Back-compatible with soundgen 1.2.X. The main change is abolishing the distinction between anchors (previously pitchAnchors, ampAnchors, etc.) and other vectorized arguments to soundgen (jitterDep, rolloff, etc.) Most vectorized arguments can now be either numeric vectors or dataframes.

NEW FUNCTIONS:

  • osc_dB(): draws an oscillogram (waveform) on a log-tranformed, dB scale. Analogous to the "Waveform (dB)" view in Audacity

MAJOR:

  • soundgen(), generateNoise(), beat(), fart(): the word "Anchor" is dropped from arguments (pitchAnchors, pitchAnchorsGlobal, glottisAnchors, amplAnchors, amplAnchorsGlobal, mouthAnchors, noiseAnchors). Write simply "pitch = ..., ampl = ..." instead of "pitchAnchors = ..., amplAnchors = ..."
  • soundgen(), generateNoise(), getRolloff(): vectorized arguments can be specified on a natural time scale, in the same format as all former anchors. Ex.: "jitterDep = data.frame(time = c(0, 150, 700), value = c(.2, 2, 0))". Affected arguments: vibratoFreq, vibratoDep, subFreq, subDep, jitterLen, jitterDep, shimmerLen, shimmerDep, rolloff, rolloffOct, rolloffKHz, rolloffParab, rolloffParabHarm, amDep, amFreq, amShape

MINOR:

  • soundgen() and related functions: "throwaway" is deprecated and replaced with "dynamicRange"
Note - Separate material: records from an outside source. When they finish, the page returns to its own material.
/-- The stage entry breaks R343 beside its stage record. -/
def State.entryBad (s : State) (vdev : Nat) (g : StageRun) : Bool :=
  let q (has : Bool) (a : Nat) : Bool := if has then !((s.regionAt vdev a).elim false queueOk) else a != 0
  (!g.st.phased && g.phaseW != 0) || q g.st.hasIn g.inq || q g.st.hasOut g.outq

/-! ### Acceptance (R344, R345) -/

/-- The header and slots of a stage queue (R284). -/
def State.makeQueue (s : State) (r : Region) : State :=
  let n := r.bytes / 128 - 1
  let d := ownerOf r.pa
  let head : Write := { pa := r.pa, bytes := zeros 16 ++ natBytes 4 n ++ zeros 108 }
  let s1 := s.homeWrite d head
  (List.range n).foldl (fun (x : State) k =>
    let pa := r.pa + 128 * (k + 1)
    let y := if (x.metaOf pa).stg then x else x.modDie d fun q => q.countLive (x.partOfLine pa) 1 true
    y.setMeta pa { stg := true, cls := 1 }) s1

/-- Load a launch's classes, numbered from 4; the first failure ends it. -/
def loadClasses (part n : Nat) (ims : List (List (BitVec 16))) (s : State) : Except Nat State :=
  ims.zipIdx.foldl (fun (r : Except Nat State) im =>
    match r with
    | .error c => .error c
    | .ok x => if im.2 ≥ 60 || imageBad im.1 then .error Cause.illOperand else x.loadClass part n (4 + im.2) im.1) (.ok s)

/-- Some allowed core of the partition takes a team when the partition is empty (R344 reason 4). -/
def State.stageFits (s : State) (part : Nat) (g : StageRun) : Bool :=
  g.st.need.fits && (grantLarder [] [] g.st.need).isSome && g.st.attic ≤ 25165824 && (s.partClusters part).any fun k => dieAllowed g.dies (dieOfCluster k)

/-- Addresses of a launch's team spill regions, from the launch's base, with their sizes: 512 KiB for each sheaf (R84, R345). -/
def spillSpans (gs : List StageRun) : List Nat := gs.flatMap fun g => List.replicate g.teams (g.st.sheaves * 524288)

/-- A team's spill region: zeroed precise pages on free frames of the first of some dies that has room, mapped; no walk waits for
addresses that no one has held. -/
def State.mapSpill (s : State) (vdev va n : Nat) (dies : List Nat) : Option State :=
  (dies.findSome? fun d => s.takeSpan d n).map fun pa =>
    let s1 := s.zeroPage pa n
    { s1 with pages := s1.pages ++ (List.range (n / 65536)).map fun k => { vdev := vdev, va := va + 65536 * k, pa := pa + 65536 * k } }

/-- A launch's spill regions, one after another from `va`; none where the frames do not suffice. -/
def State.mapSpills (vdev : Nat) (dies : List Nat) : List Nat → Nat → State → Option State
  | [], _, s => some s
  | n :: r, va, s => (s.mapSpill vdev va n dies).bind (State.mapSpills vdev dies r (va + n))

/-- What a launch needs before it is accepted: its spill regions, from the base answered with their bytes in all, and its code
object's regions on their die. None where addresses, frames or granules do not suffice: the launch is refused with REASON 4 (DESIGN
CHOICE, log entry 36). -/
def State.makeRoom (s : State) (vdev code : Nat) (dies : List Nat) (gs : List StageRun) : Option (State × Nat × Nat) :=
  let spans := spillSpans gs
  let size := spans.foldl (fun k n => k + n) 0
  (s.freshVa size).bind fun va =>
    ((State.mapSpills vdev (dies ++ allDies.filter fun d => !dies.contains d) spans va s).bind fun s1 =>
      s1.bringRegions vdev code (dies.headD 0)).map fun s2 => (s2, va, size)

/-- What the teams' acquire covers (R345): the issuer's writes, and what the service has written for the launch at any die. -/
def State.acceptClock (s : State) (die n : Nat) : List Nat :=
  match s.launch? n with
  | none => (s.die die).clock
  | some l =>
    let inL (m : Mapping) : Bool := m.vdev == l.vdev && l.spill ≤ m.va && m.va < l.spill + (spillSpans l.stages).foldl (fun k n => k + n) 0
    let ds := (s.pages.filter inL).map (fun m => ownerOf m.pa) ++ allDies.filter fun d => (s.die d).regions.any fun r => r.launch == some n
    ds.dedup.foldl (fun c d => clockMax c (s.die d).clock) (s.die die).clock

def refused (reason cause : Nat) : Word := BitVec.ofNat 64 (2 ^ 63 + reason * 2 ^ 32 + cause)

/-- Judge a launch record that a die's issuer submits, and accept it: the state and d. -/
def State.tryLaunch (s : State) (die issuer : Nat) (holds : Nat → Bool) (bs : List Byte) : State × Word :=
  let vdev := field bs 9 1
  let part := field bs 10 1
  let n := s.service.nextLaunch
  let code := s.service.codes.find? fun o => o.addr == field bs 0 8 && o.vdev == vdev
  let sts := code.elim [] fun o => o.stages
  let gs := sts.zipIdx.map fun st => stageOf bs st.2 st.1
  let after := ((List.range 4).map fun k => field bs (0x20 + 8 * k) 8).filter fun a => a != 0
  let bad := recordBad bs || (code.isSome && sts.length != field bs 8 1) || (List.range (field bs 8 1)).any (entryFieldsBad bs) ||
    gs.any (s.entryBad vdev)
  let p := s.service.parts.find? fun x => x.part == part
  let dies := s.partDies part
  let outside := gs.any fun g => allDies.any fun d => g.dies.testBit d && !dies.contains d
  if bad then (s, refused 1 0)
  else
    match code with
    | none => (s, refused 2 0)
    | some o =>
      if !holds part || p.elim true (fun x => x.vdev != vdev) || outside || o.dies.any (fun d => !dies.contains d) then (s, refused 3 0)
      else if gs.any fun g => !s.stageFits part g then (s, refused 4 0)
      else
      match s.makeRoom vdev o.addr dies gs with
      | none => (s, refused 4 0)
      | some (s0, spill, size) =>
      if after.any fun a => decide (a ≥ n) then (s, refused 6 0)
      else
        let l : Launch := { n := n, vdev := vdev, part := part, debug := field bs 11 1 == 1, code := o.addr }
        let l1 := { l with
          compl := field bs 0x10 8
          signal := field bs 0x18 8
          after := after
          stages := gs
          phased := gs.any fun g => g.st.phased
          classes := (List.range o.classes.length).map fun k => k + 4
          issuer := issuer
          spill := spill }
        let home : GRegion := { vdev := vdev, va := spill, bytes := size, grade := 8, die := dies.headD 0, asked := false }
        let s1 := { s0 with
          service := { s0.service with nextLaunch := n + 1, regions := s0.service.regions ++ [home] },
          launches := s0.launches ++ [l1] }
        match loadClasses part n o.classes (s1.takeRegions n vdev o.addr) with
        | .error c => (s, refused 5 c)
        | .ok s2 =>
          let qs := ((gs.flatMap fun g => (if g.st.hasIn then [g.inq] else []) ++ (if g.st.hasOut then [g.outq] else [])).dedup)
          let s3 := (qs.filterMap fun a => s2.regionAt vdev a).foldl (fun (x : State) r => x.makeQueue r) s2
          (s3.modLaunch n fun x => { x with clock := s3.acceptClock die n }, BitVec.ofNat 64 n)

/-! ### LNCH (R344) -/

/-- Rows 2 to 4 and 7 of R153 on the record's 64-bit words. -/
def Iss.recordWords (i : Iss) (s : State) (a n : Nat) : List Access :=
  (List.range n).map fun k =>
    match s.access i.core i.tm.vdev (i.sh.strand (i.on.headD 0)).refused true false false 8 (a + 8 * k) with
    | .ok m pa => if s.poisonAt pa 8 then .fault Cause.uncorrectable else .ok m pa
    | x => x

def Iss.recordByte (i : Iss) (s : State) (xs : List Access) (k : Nat) : Byte :=
  match xs[k / 8]? with
  | some (.ok _ pa) => s.byteAt i.die (s.ownWrites i.tm i.j (maskOf i.on)) (pa + k % 8)
  | _ => 0

/-- The first access that does not pass. -/
def firstBad (xs : List Access) : Option (Nat × Access) :=
  match xs.findIdx? fun x => match x with | .ok _ _ => false | _ => true with
  | some k => xs[k]?.map fun x => (k, x)
  | none => none

def execLnch (c : Ctl) (o : OpS) (s : State) : Out :=
  onceInstr (some o.d) c s (fun _ => if !o.b.uni then some Cause.illOperand else none) fun i s1 =>
    let w := i.sh.u o.b.idx
    let a := w.bits.toNat
    if w.tag then i.batchRaise Cause.aAddr a s1
    else
      let xs := i.recordWords s1 a 80
      match firstBad xs with
      | some (k, .fault cause) => i.onTrap cause (a + 8 * k) s1
      | some (k, _) => i.onPark (a + 8 * k) s1
      | none =>
        let fits := a % 128 == 0 && xs.all fun x => match x with | .ok m _ => m.grade == 8 | _ => false
        let bs := (List.range 640).map (i.recordByte s1 xs)
        let s2 := s1.publishLanes i.die i.t i.j i.on
        let r := if fits then s2.tryLaunch i.die 0 (fun _ => true) bs else (s2, refused 1 0)
        i.finish (some (i.now o.d r.2)) [] r.1

/-! ### Running (R345) -/

/-- LAUNCH_RUN: every launch named in AFTER is complete. -/
def execLaunchRun (n : Nat) (s : State) : Out :=
  match s.launch? n with
  | none => .next s
  | some l =>
    if l.state == 0 && l.after.all fun a => (s.launch? a).elim true fun x => x.state == 2 then
      .next (s.modLaunch n fun x => { x with state := 1 })
    else .next s

/-! ### Ends of phases and of launches (R239, R305, R306, R346, R362) -/

/-- Contexts of a launch: die and number. -/
def State.ctxsOf (s : State) (n : Nat) : List (Nat × Nat) :=
  allDies.flatMap fun d => ((s.die d).ctxs.filter fun (e : Nat × Ctx) => e.2.launch == n).map fun e => (d, e.1)

/-- No accepted contribution of the launch's contexts is still to be taken in. -/
def State.inputsDone (s : State) (n : Nat) : Bool :=
  (s.ctxsOf n).all fun x => !((s.die x.1).input.any fun q => hCtx q.handle == x.2)

/-- A phase's end times out what is not ready of its gated slots. -/
def State.phaseTimeOut (s : State) (n phase : Nat) : State :=
  (s.ctxsOf n).foldl (fun (x : State) e => x.modCtx e.1 e.2 fun c =>
    (c.slots.filter fun (y : Nat × CSlot) => y.2.gate.elim false fun g => g.phase == phase).foldl
      (fun (z : Ctx) y => z.timeOut y.1) c) s

/-- What is ready of a launch's contexts is released, those made ready by the end of a phase too. -/
def State.releaseAll (s : State) (n : Nat) : State :=
  (s.ctxsOf n).foldl (fun (x : State) e =>
    (x.modCtx e.1 e.2 Ctx.markDue).releaseReady e.1 e.2 ((x.ctx? e.1 e.2).elim 0 fun c => c.slots.length)) s

/-- Every write so far of every die is performed and stamped. -/
def State.stampAll (s : State) (p : Write → Bool) : State :=
  allDies.foldl (fun (x : State) d => x.stampFirst d (x.die d).unstamped.length) (s.flush p)

/-- Every die applies every stamped write. -/
def State.applyAll (s : State) : State :=
  let c := s.allClocks
  allDies.foldl (fun (x : State) d => x.applyUpTo d c) s

/-- Stores of a launch's strands. -/
def ofLaunch (n : Nat) (w : Write) : Bool := w.sheaf / 2 ^ 24 == n && w.lanes != 0

/-- Ended teams of a stage below a bound. -/
def StageRun.endedBelow (g : StageRun) (k : Nat) : Nat := (g.ended.filter fun x => x < k).length

/-- Every team that may have started has ended, and none is left; what their lanes have asked of homes that writes is performed. -/
def State.launchIdle (s : State) (l : Launch) : Bool :=
  (l.stages.all fun g => decide (g.endedBelow (l.teamLimit g) ≥ l.teamLimit g)) &&
  !(s.teams.any fun (e : Nat × Team) => e.2.launch == l.n) && !(s.saved.any fun v => v.team.launch == l.n) && s.inputsDone l.n &&
  !(s.outstanding.any fun r => (r.kind == .atomic || r.kind == .store) && r.launch == l.n)

/-- PHASE_ADVANCE: the flush of the phase's end, and the next phase's teams may be placed; each begins with an acquire of
what the phase wrote. -/
def execPhaseAdvance (n : Nat) (s : State) : Out :=
  match s.launch? n with
  | none => .next s
  | some l =>
    if l.phased && l.state == 1 && s.launchIdle l && (l.stages.any fun g => l.teamLimit g < g.teams) then
      let s1 := ((s.stampAll (ofLaunch n)).flushLaunch n).phaseTimeOut n l.phase
      let s2 := (s1.releaseAll n).stampAll (ofLaunch n)
      .next (s2.modLaunch n fun x => { x with phase := x.phase + 1, clock := s2.allClocks })
    else .next s

/-- The service's physical place of a byte of a device, mapping a page of an allocated region on demand. -/
def State.servicePa (s : State) (vdev va : Nat) : State × Option (Nat × Bool) :=
  match s.pageOf vdev va with
  | some m => (s, if isFabric (m.paOf va) then none else some (m.paOf va, m.grade == 8))
  | none =>
    match s.service.regions.find? fun g => g.asked && g.vdev == vdev && g.va ≤ va && va < g.va + g.bytes with
    | none => (s, none)
    | some g =>
      match s.takeFrame g.die with
      | none => (s, none)
      | some pa =>
        let m : Mapping := { vdev := vdev, va := va / 65536 * 65536, pa := pa, grade := g.grade }
        ((s.zeroPage m.pa 65536).install m, some (m.paOf va, m.grade == 8))

/-- The completion record (R343). -/
def Launch.record (l : Launch) : List Byte := natBytes 4 l.done ++ natBytes 4 l.killed ++ natBytes 2 l.cause ++ zeros 6

/-- The service writes bytes of a device's memory. They are performed and stamped at the page's owning die, so that they come after
the page's zeroing in every byte's coherence order (R340, R390). Where the page is not mapped and no frame is free for it, or it leads
to another package, the bytes are dropped and what asked for them goes on, a LOAD or ALLOC with status 0: the spec does not say what
becomes of a .data image then (DESIGN CHOICE, log entries 17 and 36). -/
def State.serviceWrite (s : State) (vdev va : Nat) (bs : List Byte) : State :=
  match s.servicePa vdev va with
  | (s1, none) => s1
  | (s1, some p) => s1.homeWrite (ownerOf p.1) { pa := p.1, bytes := bs, width := if p.2 then 0 else 32 }

/-- The clock of the die that owns a byte of a device. -/
def State.ownerClock (s : State) (vdev va : Nat) : List Nat :=
  (s.pageOf vdev va).elim [] fun m => if isFabric (m.paOf va) then [] else (s.die (ownerOf (m.paOf va))).clock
  • spectrogram(), soundgen_app(): added dynamic range, support for plotting the oscillogram on a dB scale, and adjustable size of spectrogram/oscillogram panels

  • soundgen_app(): fixed a bug introduced in 1.2.1 that crashed the app when changing sylLen. Thanks to Andrew Chang for pointing this out

  • Updated vignettes on sound synthesis and analysis, a new vignette on reproducing an existing sound with soundgen (webpage only, not published with the package because of large audio files)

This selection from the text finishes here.